When you reach the line containing "intro s a v c" in the entries below, begin reproducing lines exactly, and stop once the line containing "exact .inl rfl" is done.

## DATASET CONTENT
***

section
/-! PROOFS. The controller (spec/47_checkpoint_calibration.md R190 to R210): the capture, the boundary action after an
`out` in each state of the controller, the candidate, and the plain engine without it. -/

namespace Sys2Proof.Machine

/-- Settles O44, by the two branches of `capture`. -/
theorem captureSnapshotsOnce : Obligations.CaptureSnapshotsOnce := by
  intro s
  refine ⟨fun hnone => ?_, s.capture_cp_some⟩
  simp [State.capture, hnone, State.snapshot]

/-- The effect of an `out` whose operand has the value `v`, before the boundary action (R174). -/
def State.afterOut (s : State) (v : Word) : State := (s.writeChar v).advance 1

/-- With CAL_ENABLE true, a step at an `out` is the `out` and then the controller (R97). -/
theorem step_out {s : State} {a : Src} {v : Word} (hs : s.status = .running) (hfetch : fetch s = .ok (.out a))
    (ha : Denotes a s v) (henabled : s.cfg.calEnable = true) :
    step s = .next (controllerBoundary (s.afterOut v)) := by
  rw [step_of_fetch hs hfetch, exec_out_of ha, afterExec, boundaryAction, if_pos ⟨rfl, hs, henabled⟩,
    State.afterOut]

section

variable {t : State}

theorem controllerBoundary_arm (hidle : t.calState = .idle) (harm : CompletedAt t.cfg.armStr 0 t.output)
    (hzero : t.x[t.cfg.calReg] = 0#15) : controllerBoundary t = t.arm := by
  simp only [controllerBoundary, hidle, endsWith_iff.2 harm, hzero, BEq.rfl, Bool.and_self, if_true]

theorem controllerBoundary_idle (hidle : t.calState = .idle)
    (h : ¬ (CompletedAt t.cfg.armStr 0 t.output ∧ t.x[t.cfg.calReg] = 0#15)) : controllerBoundary t = t := by
  rw [← endsWith_iff, ← beq_iff_eq (b := 0#15), ← Bool.and_eq_true] at h
  simp only [controllerBoundary, hidle, if_neg h]

theorem controllerBoundary_accept (htesting : t.calState = .testing)
    (hacc : CompletedAt t.cfg.accStr t.scanBase t.output) : controllerBoundary t = t.accept := by
  simp only [controllerBoundary, htesting, endsWith_iff.2 hacc, if_true]

theorem controllerBoundary_testing (htesting : t.calState = .testing)
    (hacc : ¬ CompletedAt t.cfg.accStr t.scanBase t.output)
    (hrej : ¬ CompletedAt t.cfg.rejStr t.scanBase t.output) : controllerBoundary t = t := by
  simp [controllerBoundary, htesting, endsWith_false_iff.2 hacc, endsWith_false_iff.2 hrej]

theorem controllerBoundary_exhaust (htesting : t.calState = .testing) (hlast : t.candidate = t.cfg.candLast)
    (hacc : ¬ CompletedAt t.cfg.accStr t.scanBase t.output)
    (hrej : CompletedAt t.cfg.rejStr t.scanBase t.output) : controllerBoundary t = t.exhaust := by
  simp [controllerBoundary, htesting, endsWith_false_iff.2 hacc, endsWith_iff.2 hrej, hlast]

theorem controllerBoundary_retry (htesting : t.calState = .testing) (hlast : t.candidate ≠ t.cfg.candLast)
    (hacc : ¬ CompletedAt t.cfg.accStr t.scanBase t.output)
    (hrej : CompletedAt t.cfg.rejStr t.scanBase t.output) : controllerBoundary t = t.retry := by
  simp [controllerBoundary, htesting, endsWith_false_iff.2 hacc, endsWith_iff.2 hrej, hlast]

/-- After Accepted the controller never acts (decision D25). -/
theorem controllerBoundary_accepted (haccepted : t.calState = .accepted) : controllerBoundary t = t := by
  simp only [controllerBoundary, haccepted]

theorem State.arm_of_no_checkpoint (h : t.cp = none) : t.arm =
    { t with cp := some t.snapshot, scanBase := t.output.length,
             x := t.x.set t.cfg.calReg t.candidate, calState := .testing } := by
  simp [State.arm, State.capture, h]

theorem State.retry_of_checkpoint {c : Checkpoint} (h : t.cp = some c) : t.retry =
    { t with scanBase := t.output.length, mem := c.mem, stack := c.stack, pc := c.pc, inbuf := c.inbuf,
             x := c.x.set t.cfg.calReg (t.candidate + 1#15), candidate := t.candidate + 1#15 } := by
  simp [State.retry, State.restore_some t c h, State.restoreFrom]

/-- A retry writes the next candidate to the designated register (R207). -/
theorem State.retry_x_calReg (t : State) {r : RegIdx} (hr : r = t.cfg.calReg) : t.retry.x[r] = t.retry.candidate := by
  subst hr
  exact Vector.getElem_set_self t.cfg.calReg.isLt

end

/-- Settles O47, by whether the marker is completed with the designated register at 0. -/
theorem outArmsController : Obligations.OutArmsController := by
  intro s a v hs hfetch ha henabled hidle hnone
  rw [step_out hs hfetch ha henabled]
  refine ⟨fun harm hzero => ?_, fun hnot => ?_⟩
  · rw [controllerBoundary_arm (t := s.afterOut v) hidle harm hzero,
      State.arm_of_no_checkpoint (t := s.afterOut v) hnone]
    rfl
  · rw [controllerBoundary_idle (t := s.afterOut v) hidle hnot]
    rfl

/-- Settles O48: acceptance is tested first. -/
theorem acceptanceOracleAccepts : Obligations.AcceptanceOracleAccepts := by
  intro s a v hs hfetch ha henabled htesting
  rw [step_out hs hfetch ha henabled]
  refine ⟨fun hacc => ?_, fun hacc hrej => ?_⟩
  · rw [controllerBoundary_accept (t := s.afterOut v) htesting hacc]
    rfl
  · rw [controllerBoundary_testing (t := s.afterOut v) htesting hacc hrej]
    rfl

/-- Settles O49: below the last candidate a rejection is a retry. -/
theorem rejectionOracleRetries : Obligations.RejectionOracleRetries := by
  intro s a v c hs hfetch ha henabled htesting hcp hcand hacc hrej
  rw [step_out hs hfetch ha henabled, controllerBoundary_retry (t := s.afterOut v) htesting hcand hacc hrej,
    State.retry_of_checkpoint (t := s.afterOut v) hcp]
  rfl

/-- Settles O50: at the last candidate a rejection ends the run. -/
theorem lastRejectionExhausts : Obligations.LastRejectionExhausts := by
  intro s a v hs hfetch ha henabled htesting hcand hacc hrej
  refine ⟨(s.afterOut v).exhaust, ?_, rfl, rfl⟩
  rw [step_out hs hfetch ha henabled, controllerBoundary_exhaust (t := s.afterOut v) htesting hcand hacc hrej]

/-- Settles O51, by the branch of Accepted. -/
theorem acceptedControllerNeverActs : Obligations.AcceptedControllerNeverActs := by
  intro s a v hs hfetch ha henabled haccepted
  rw [step_out hs hfetch ha henabled, controllerBoundary_accepted (t := s.afterOut v) haccepted]
  rfl

/-- Settles O53: only a retry writes `candidate`, and it writes the designated register with it. -/
theorem candidateStepsUpByOne : Obligations.CandidateStepsUpByOne := by
  intro s s' hstep
  obtain ⟨-, ⟨k, op, rfl⟩ | ⟨i, t, hfetch, hcommits, rfl⟩⟩ := step_next_cases hstep
  · exact .inl rfl
  · obtain ⟨-, hcal, hcand, -, hcfg⟩ := commits_controller hcommits
    rcases boundaryAction_cases i t with e | ⟨a, rfl, -, -, e⟩ <;> rw [e]
    · exact .inl hcand
    · rcases controllerBoundary_cases t with e | ⟨-, -, -, e⟩ | ⟨-, -, e⟩ | ⟨-, -, -, -, e⟩ |
        ⟨htesting, -, -, hlast, e⟩ <;> rw [e]
      · exact .inl hcand
      · exact .inl (t.arm_candidate.trans hcand)
      · exact .inl hcand
      · exact .inl hcand
      · rw [hcand, hcfg] at hlast
        exact .inr ⟨by rw [opcodeCell_toNat_of_fetch hfetch]; rfl, hcal ▸ htesting, hlast,
          by rw [State.retry_candidate, hcand],
          t.retry_x_calReg (by rw [hcfg])⟩

end Sys2Proof.Machine
end

section
/-! PROOFS. The plain engine (spec/47_checkpoint_calibration.md R201, decision D23): no instruction reads the
configuration, and with CAL_ENABLE false the boundary action does not either. -/

namespace Sys2Proof.Machine

/-- The same state under another configuration. -/
def State.withCfg (s : State) (c : Config) : State := { s with cfg := c }

/-- The same answer under another configuration. -/
def answerWithCfg (c : Config) : Result → Result
  | .next t => .next (t.withCfg c)
  | .fault f => .fault f
  | .refused q => .refused q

***

## OUTPUT BELOW
  intro s a v c hs hfetch ha henabled htesting hcp hcand hacc hrej
  rw [step_out hs hfetch ha henabled, controllerBoundary_retry (t := s.afterOut v) htesting hcand hacc hrej,
    State.retry_of_checkpoint (t := s.afterOut v) hcp]
  rfl

/-- Settles O50: at the last candidate a rejection ends the run. -/
theorem lastRejectionExhausts : Obligations.LastRejectionExhausts := by
  intro s a v hs hfetch ha henabled htesting hcand hacc hrej
  refine ⟨(s.afterOut v).exhaust, ?_, rfl, rfl⟩
  rw [step_out hs hfetch ha henabled, controllerBoundary_exhaust (t := s.afterOut v) htesting hcand hacc hrej]

/-- Settles O51, by the branch of Accepted. -/
theorem acceptedControllerNeverActs : Obligations.AcceptedControllerNeverActs := by
  intro s a v hs hfetch ha henabled haccepted
  rw [step_out hs hfetch ha henabled, controllerBoundary_accepted (t := s.afterOut v) haccepted]
  rfl

/-- Settles O53: only a retry writes `candidate`, and it writes the designated register with it. -/
theorem candidateStepsUpByOne : Obligations.CandidateStepsUpByOne := by
  intro s s' hstep
  obtain ⟨-, ⟨k, op, rfl⟩ | ⟨i, t, hfetch, hcommits, rfl⟩⟩ := step_next_cases hstep
  · exact .inl rfl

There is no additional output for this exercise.